Nana arched an eyebrow. “Sure, sure.”
“Really! Marion, this is a significant discovery.”
“Right.”
“We need to call someone. The state university. The government. You could become famous!”
“Uh-huh.” Nana grabbed her pocketbook. “You ready, Til’?”
“You can’t ignore this, Marion! You need to do something about it.”
Nana picked up the photos, ripped them into shreds, and threw them in the wastebasket. “How’s that?”
A horrified peep escaped Henry. Nana grabbed Tilly and headed out the door. “See you later, dear.”
Henry stared helplessly at the wastebasket before scooping it off the floor. “Would you mind if I took this back to my room, Imily?
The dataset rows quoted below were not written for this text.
theorem turn_go {pairs : BitVec 13} {s t : State} {r : Request} (hc : cfgOk s.cfg = true) (hr : s.cur = some r)
    (hev : s.idx.toNat % 2 = 0) (hlt : s.idx.toNat < 2 * pairs.toNat)
    (h : xmitFromPack pairs (startBatch s) = .go t) : ∃ us last, TurnGo pairs s (commands r.stream) us last t := by
  obtain ⟨us, last, u, v, hl, h1, h2⟩ := turn_eq_go hc hr hev hlt h
  obtain ⟨w, a, rest, x, dv, dt, ho, ha, hn, hx, hg, harm, e⟩ := xmitFromWrite_eq_go h2
  obtain ⟨dt', n, hnow, hdl, ev⟩ := hl.offered h1
  have hun : unitsInHand v = us.length := hl.unitsInHand_eq (by rw [ev]) (by rw [ev])
  have hcfg : v.cfg = s.cfg := by rw [ev]
  have hpos : 0 < slotSize s.cfg := by have := slotSize_pos s.cfg; omega
  have hg' : a.fail = false ∧ a.n = us.length * slotSize s.cfg := by
    rw [hun, hcfg] at hg
    simpa [Answer.good] using hg
  have hdiv : a.n / slotSize s.cfg = us.length := by rw [hg'.2, Nat.mul_div_cancel _ hpos]
  have hw : w = ⟨writeBytes s.cfg s.aux us, v.now⟩ := by
    rw [ev] at ho
    simp only [Option.some.injEq] at ho
    exact ho.symm
  refine ⟨us, last, ?_⟩
  constructor
  · exact hl.final
  · exact hl.fast
  · exact hl.taken
  · exact hl.fits
  · exact hl.nonempty
  · exact fun hd => (hl.direct hd).1
  · intro hb
    have := hl.closed hb
    rw [e]
    show _ ∨ _ ∨ v.idx.toNat = _
    rw [ev]; exact this
  · rw [e]; show v.idx.toNat = _
    rw [ev]; exact hl.idx
  · rw [e]; show v.idx.toNat ≤ _
    rw [ev]; exact hl.within
  · rw [e]; show v.done + BitVec.ofNat 14 (a.n / slotSize v.cfg) = _
    rw [hcfg, hdiv, ev]
  · rw [e]
    refine (hl.keep.trans (waitGo_keep h1)).trans (acct_keep ?_)
    have hb : v.bufLen = us.length * slotSize s.cfg := by rw [ev]
    rw [hb, hcfg]
    exact units_region (fun hd => (hl.direct hd).1) hl.fits
  · refine ⟨v.now, a, rest, by rw [ev] at ha; exact ha, by rw [e]; rfl, hg'.1, hg'.2, hnow, hdl, ?_, ?_⟩
    · rw [e]; exact hx
    · rw [e]; show v.writes ++ [⟨w.bytes, w.issued, x, a.n, a.fail⟩] = _
      rw [hw]
      conv_lhs => rw [ev]
      rfl
  · have hls : v.lastSlow = slow last.1 last.2 := by rw [ev]
    have hdv : v.dlValid = false := by rw [ev]
    have h3 := armedAfter_cases harm
    have hu2 : unitsInHand (v.takeAnswer w a rest x) = us.length := hun
    simp only [State.takeAnswer_cfg, State.takeAnswer_now, State.takeAnswer_dlValid, State.takeAnswer_lastSlow, hcfg,
      hdiv, hu2, hdv, hls] at h3
    rw [e]
    show (dv = true ∧ dt.toNat = x.toNat + _ ∧ _) ∨ (dv = false ∧ _)
    rcases h3 with ⟨-, h4, h5, h6⟩ | ⟨h4 | h4, h5, -⟩
    · exact .inl ⟨h5, h6, h4⟩
    · exact absurd rfl h4
    · exact .inr ⟨h5, h4⟩
  · rw [e]; rfl
  · rw [e]; rfl
  · refine ⟨by rw [e]; rfl, by rw [e]; rfl, ?_⟩
    rw [e]; show v.rsp = _
    rw [ev]
  · intro hw
    rw [e]; show Memory.wf (Memory.unspecify v.buf v.bufLen v.draws) = true
    refine Memory.unspecify_wf _ _ _ ?_
    rw [ev]; exact hl.wf hw

/-- A turn that stops: it packed `us`, and it is held in `WAIT`, held in `WRITE` with their bytes offered, or their write was the
first that was not good. -/
structure TurnStop (pairs : BitVec 13) (s : State) (cmds us : List Cmd) (last : Cmd) (t : State) : Prop where
  final : us.getLast? = some last
  fast : ∀ u ∈ us.dropLast, slow u.1 u.2 = false
  taken : us <+: cmds.drop (s.idx.toNat / 2)
  fits : us.length ≤ slotCount s.cfg
  some : 1 ≤ us.length
  direct : s.cfg.mode = .direct → us.length = 1
  closed : s.cfg.mode = .batched →
    slow last.1 last.2 = true ∨ us.length = slotCount s.cfg ∨ t.idx.toNat = 2 * pairs.toNat
  idx : t.idx.toNat = s.idx.toNat + 2 * us.length
  within : t.idx.toNat ≤ 2 * pairs.toNat
  keep : XKeep s t
  flag : t.lastSlow = slow last.1 last.2
  wf : Memory.wf s.buf = true → Memory.wf t.buf = true
  ans : s.ans = none → t.ans = none
  how :
    (t.phase = .wait ∧ s.dlValid = true ∧ t.now.toNat < s.dlTime.toNat ∧ s.now.toNat ≤ t.now.toNat ∧
      t.dlValid = true ∧ t.dlTime = s.dlTime ∧ t.writes = s.writes ∧ t.offer = s.offer ∧ t.rsp = s.rsp ∧
      t.done = s.done ∧ unitsInHand t = us.length ∧ t.bufLen = us.length * slotSize s.cfg ∧
      Memory.readBytes t.buf 0 t.bufLen = writeBytes s.cfg s.aux us) ∨
    (t.phase = .write ∧ s.now.toNat ≤ t.now.toNat ∧ (s.dlValid = true → s.dlTime.toNat ≤ t.now.toNat) ∧
      t.dlValid = false ∧ t.writes = s.writes ∧ t.rsp = s.rsp ∧ t.done = s.done ∧ unitsInHand t = us.length ∧
      t.bufLen = us.length * slotSize s.cfg ∧ s.answers = [] ∧ t.answers = [] ∧
      t.offer = Option.some ⟨writeBytes s.cfg s.aux us, t.now⟩) ∨
    (t.phase = .resp ∧ t.offer = none ∧ t.bufLen = 0 ∧
      ∃ issued a rest, s.answers = a :: rest ∧ a.n ≤ us.length * slotSize s.cfg ∧
        ¬ (a.fail = false ∧ a.n = us.length * slotSize s.cfg) ∧ s.now.toNat ≤ issued.toNat ∧
        (s.dlValid = true → s.dlTime.toNat ≤ issued.toNat) ∧ t.now.toNat = issued.toNat + a.after ∧
        t.writes = s.writes ++ [⟨writeBytes s.cfg s.aux us, issued, t.now, a.n, a.fail⟩] ∧
        t.rsp = Option.some (respWord (s.done + BitVec.ofNat 14 (a.n / slotSize s.cfg)) .channel) ∧
        ((t.dlValid = true ∧ a.n = us.length * slotSize s.cfg ∧ t.dlTime.toNat = t.now.toNat +
            (if slow last.1 last.2 then s.cfg.tSlow.toNat else s.cfg.tFast.toNat) ∧
            (slow last.1 last.2 = true ∨ s.cfg.mode = .direct)) ∨
          (t.dlValid = false ∧ (a.n ≠ us.length * slotSize s.cfg ∨
            (slow last.1 last.2 = false ∧ s.cfg.mode = .batched)))))

theorem turn_stop {pairs : BitVec 13} {s t : State} {r : Request} (hc : cfgOk s.cfg = true) (hr : s.cur = some r)
    (hev : s.idx.toNat % 2 = 0) (hlt : s.idx.toNat < 2 * pairs.toNat)
    (h : xmitFromPack pairs (startBatch s) = .stop t) :
    ∃ us last, TurnStop pairs s (commands r.stream) us last t := by
  obtain ⟨us, last, u, hl, h1 | ⟨v, h1, h2⟩⟩ := turn_eq_stop hc hr hev hlt h
  · obtain ⟨hd1, hd2, hd3, e⟩ := waitOffer_eq_stop h1
    have e1 : u.now = s.now := by rw [hl.frame]
    have e2 : u.dlValid = s.dlValid := by rw [hl.frame]
    have e3 : u.dlTime = s.dlTime := by rw [hl.frame]
    have hbl : t.bufLen = us.length * slotSize s.cfg := by rw [e, hl.frame]
    have hbuf : t.buf = u.buf := by rw [e]
    refine ⟨us, last, hl.final, hl.fast, hl.taken, hl.fits, hl.nonempty, fun hd => (hl.direct hd).1, ?_, ?_, ?_,
      hl.keep.trans (waitStop_keep h1), ?_, ?_, ?_, .inl ?_⟩
    · intro hb; have := hl.closed hb; rw [e]; exact this
    · rw [e]; exact hl.idx
    · rw [e]; exact hl.within
    · rw [e, hl.frame]
    · intro hw; rw [hbuf]; exact hl.wf hw
    · intro ha; rw [e, hl.frame]; exact ha
    · refine ⟨by rw [e], by rwa [e2] at hd1, by rwa [e3] at hd2, by rwa [e1] at hd3, ?_, ?_, ?_, ?_, ?_, ?_, ?_, hbl, ?_⟩
      · rw [e]; exact hd1
      · rw [e]; exact e3
      · rw [e, hl.frame]
      · rw [e, hl.frame]
      · rw [e, hl.frame]
      · rw [e, hl.frame]
      · exact hl.unitsInHand_eq (by rw [e, hl.frame]) (by rw [e])
      · rw [hbl, hbuf]; exact hl.bytes
  · obtain ⟨dt', n, hnow, hdl, ev⟩ := hl.offered h1
    have hun : unitsInHand v = us.length := hl.unitsInHand_eq (by rw [ev]) (by rw [ev])
    have hcfg : v.cfg = s.cfg := by rw [ev]
    have hpos : 0 < slotSize s.cfg := by have := slotSize_pos s.cfg; omega
    have hk := hl.keep.trans (waitGo_keep h1)
    rcases xmitFromWrite_eq_stop h2 with ⟨e, hno⟩ | ⟨w, a, rest, x, dv, dt, ho, ha, hn, hx, hg, harm, e⟩
    · subst e
      have hans : t.answers = [] := by
        rcases hno with hno | hno
        · rw [ev] at hno; simp at hno
        · exact hno
      refine ⟨us, last, hl.final, hl.fast, hl.taken, hl.fits, hl.nonempty, fun hd => (hl.direct hd).1, ?_, ?_, ?_,
        hk, ?_, ?_, ?_, .inr (.inl ?_)⟩
      · intro hb; have := hl.closed hb; rw [ev]; exact this
      · rw [ev]; exact hl.idx
      · rw [ev]; exact hl.within
      · rw [ev]
      · intro hw; rw [ev]; exact hl.wf hw
      · intro ha; rw [ev]; exact ha
      · refine ⟨by rw [ev], hnow, hdl, by rw [ev], by rw [ev], by rw [ev], by rw [ev], hun, by rw [ev], ?_, hans, ?_⟩
        · rw [ev] at hans; exact hans
        · conv_lhs => rw [ev]
    · have hw : w = ⟨writeBytes s.cfg s.aux us, v.now⟩ := by
        rw [ev] at ho
        simp only [Option.some.injEq] at ho
        exact ho.symm
      have hbl : v.bufLen = us.length * slotSize s.cfg := by rw [ev]
      rw [hun, hcfg] at hg
      have hg' : ¬ (a.fail = false ∧ a.n = us.length * slotSize s.cfg) := by
        intro hh
        simp [Answer.good, hh.1, hh.2] at hg
      have hle : a.n ≤ us.length * slotSize s.cfg := by
        rw [hw] at hn
        simpa using hn
      refine ⟨us, last, hl.final, hl.fast, hl.taken, hl.fits, hl.nonempty, fun hd => (hl.direct hd).1, ?_, ?_, ?_,
        ?_, ?_, ?_, ?_, .inr (.inr ⟨by rw [e]; rfl, by rw [e]; rfl, by rw [e]; rfl, v.now, a, rest, ?_, hle, hg', hnow, hdl,
          ?_, ?_, ?_, ?_⟩)⟩
      · intro hb; have := hl.closed hb
        rw [e]; show _ ∨ _ ∨ v.idx.toNat = _
        rw [ev]; exact this
      · rw [e]; show v.idx.toNat = _
        rw [ev]; exact hl.idx
      · rw [e]; show v.idx.toNat ≤ _
        rw [ev]; exact hl.within
      · rw [e]
        have k := hk.trans (acct_keep (w := w) (a := a) (rest := rest) (u := x) (dv := dv) (dt := dt)
          (by rw [hbl, hcfg]; exact units_region (fun hd => (hl.direct hd).1) hl.fits))
        exact ⟨k.1, k.2, k.3, k.4, k.5, k.6, k.7, k.8, k.9⟩
      · rw [e]; show v.lastSlow = _
        rw [ev]
      · intro hwf
        rw [e]; show Memory.wf (Memory.unspecify v.buf v.bufLen v.draws) = true
        refine Memory.unspecify_wf _ _ _ ?_
        rw [ev]; exact hl.wf hwf
      · intro _; rw [e]; rfl
      · rw [ev] at ha; exact ha
      · rw [e]; exact hx
      · rw [e]; show v.writes ++ [⟨w.bytes, w.issued, x, a.n, a.fail⟩] = _
        rw [hw]
        conv_lhs => rw [ev]
        rfl
      · rw [e]
        show Option.some (respWord (v.done + BitVec.ofNat 14 (a.n / slotSize v.cfg)) .channel) = _
        rw [hcfg, ev]
      · have hls : v.lastSlow = slow last.1 last.2 := by rw [ev]
        have hdv : v.dlValid = false := by rw [ev]
        have h3 := armedAfter_cases harm
        have hu2 : unitsInHand (v.takeAnswer w a rest x) = us.length := hun
        simp only [State.takeAnswer_cfg, State.takeAnswer_now, State.takeAnswer_dlValid, State.takeAnswer_lastSlow,
          hcfg, hu2, hdv, hls] at h3
        rw [e]
        show (dv = true ∧ _ ∧ dt.toNat = x.toNat + _ ∧ _) ∨ (dv = false ∧ _)
        rcases h3 with ⟨h7, h4, h5, h6⟩ | ⟨h4, h5, -⟩
        · refine .inl ⟨h5, ?_, h6, h4⟩
          have := Nat.div_mul_le_self a.n (slotSize s.cfg)
          rw [h7] at this
          omega
        · refine .inr ⟨h5, h4.imp (fun h8 h9 => h8 ?_) id⟩
          rw [h9, Nat.mul_div_cancel _ hpos]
I might be able to tape the pieces back togither.”
“Knock yourself out.”
Etienne leaned against the frame of the patio door and toasted me with his juice glass. “Another successful gathering, bella.”
“You think?” I collapsed on the sofa. He sat down beside me and gathered me in his arms.
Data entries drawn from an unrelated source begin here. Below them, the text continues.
-- ==== Sys2Proof/Tests/Slice0.lean ====
section
/-! SUPPORT. The model's own tests. Expected values come from spec/95_test_vectors.md (the vector is named in each test) or are written
out from the tables of spec/30_encoding.md; the last part shows, for every statement that has hypotheses, a state that
meets them. -/

namespace Sys2Proof.Tests

open Sys2Proof.Machine

/-! ### Well-formedness -/

/-- R62, R111: an `XMIT` of no commands is no operation. -/
theorem test_wf_refuses_xmit_of_no_commands : (Instr.xmit 0).wf = false := by decide

theorem test_wf_accepts_each_operation :
    Instr.xinit.wf = true ∧ (Instr.xmit 1).wf = true ∧ (Instr.xmit 8191).wf = true ∧ (Instr.setrw true).wf = true ∧
      (Instr.setaux false).wf = true := by decide

/-! ### Decoding: headers written out bit by bit from R61 to R64 (`OP` in 15:14, `ARG` in 13:0) -/

theorem test_decode_xinit : decode 0b00_00000000000001#16 = .op .xinit := by decide

/-- `LEN` = 10: five commands. -/
theorem test_decode_xmit : decode 0b00_00000000001010#16 = .op (.xmit 5) := by decide

theorem test_decode_setrw :
    decode 0b01_0000000000000_1#16 = .op (.setrw true) ∧ decode 0b01_0000000000000_0#16 = .op (.setrw false) := by decide

theorem test_decode_setaux :
    decode 0b10_0000000000000_1#16 = .op (.setaux true) ∧ decode 0b10_0000000000000_0#16 = .op (.setaux false) := by
  decide

/-- Vectors of section 2.3. -/
theorem test_decode_rejects :
    decode 0x3FFF#16 = .rejected .badLength ∧ decode 0x7FFF#16 = .rejected .illegal ∧
      decode 0x8002#16 = .rejected .illegal ∧ decode 0xFFFF#16 = .rejected .illegal := by decide

/-- R75: the headers of the notation's examples. -/
theorem test_encode_examples :
    encode (.xmit 2) = 0x0004#16 ∧ encode .xinit = 0x0001#16 ∧ encode (.setrw true) = 0x4001#16 ∧
      encode (.setaux false) = 0x8000#16 := by decide

/-! ### One step, from the configurations of section 0 of the vectors -/

/-- CFG_A: direct mode. -/
def cfgA : Cfg := { Config.defaults with mode := .direct, fill := 0, bufCap := 64 }

/-- CFG_B: batched mode, two fillers, four slots. -/
def cfgB : Cfg := { Config.defaults with mode := .batched, fill := 2, bufCap := 32 }

/-- CFG_C: remapped pins, no fillers, two slots. -/
def cfgC : Cfg := { Config.defaults with eBit := 6, rwBit := 5, auxBit := 4, fill := 0, bufCap := 12 }

/-- A state in `READY` with one request presented, the channel's answers and the draws of time given. -/
def start (c : Cfg) (hdr : Header) (stream : List Byte) (answers : List Answer) (ticks : List Nat) : State :=
  { State.reset with cfg := c, requests := [⟨0, hdr, stream⟩], answers := answers, ticks := ticks }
“You gave me the worst fright of my life yesterday, Emily. Please, don’t ever do that again.”
“If you thought you were frightened, you should have been in my shoes.”
“I thought you’d drowned. When I grabbed Madelyn, I wanted to tear him apart with my bare hands.” He twined his fingers with mine. “I wanted to kill him. If he had harmed you in any way, I would have.”
I turned his hand over, wincing at his bruised knuckles before feathering a kiss on each one. “Your timing was impeccable.”
“I’m Swiss. How does one live around so many clocks and stay unaffected?”
I felt that familiar hitch in my throat again. “Thank you for being there when I needed you most.”
He kissed me gently. “Ti amo, bella,” he whispered against my lips. “Ti voglio anima e cuore. Voglio restare con te per l’eternita.”
I sighed. “What does that mean?”
He reached into his pants pocket and presented me with a small drawstringed pouch that was stamped with gold lettering.
“Rees and Benjamin?” I said, perplexed. Untying the strings, I upended the contents and quietly let out my breath, for there in my palm lay an elegant gold band in a lacy filigree pattern, quite the most beautiful ring I’d ever seen. “The ring from Sovereign Hill.” My eyes welled with tears. “Oh, Etienne. How did you know?”
“I went back and asked the clerk what you’d been looking at. She showed this to me and said it fit you as if it had been made to order.” He slid it on my finger. “Sposiamoci, Emily.” He brought the ring to his lips and kissed it. “Will you marry me?”
Unlike so many of life’s challenging questions, there was only one answer to this one. “Okay!”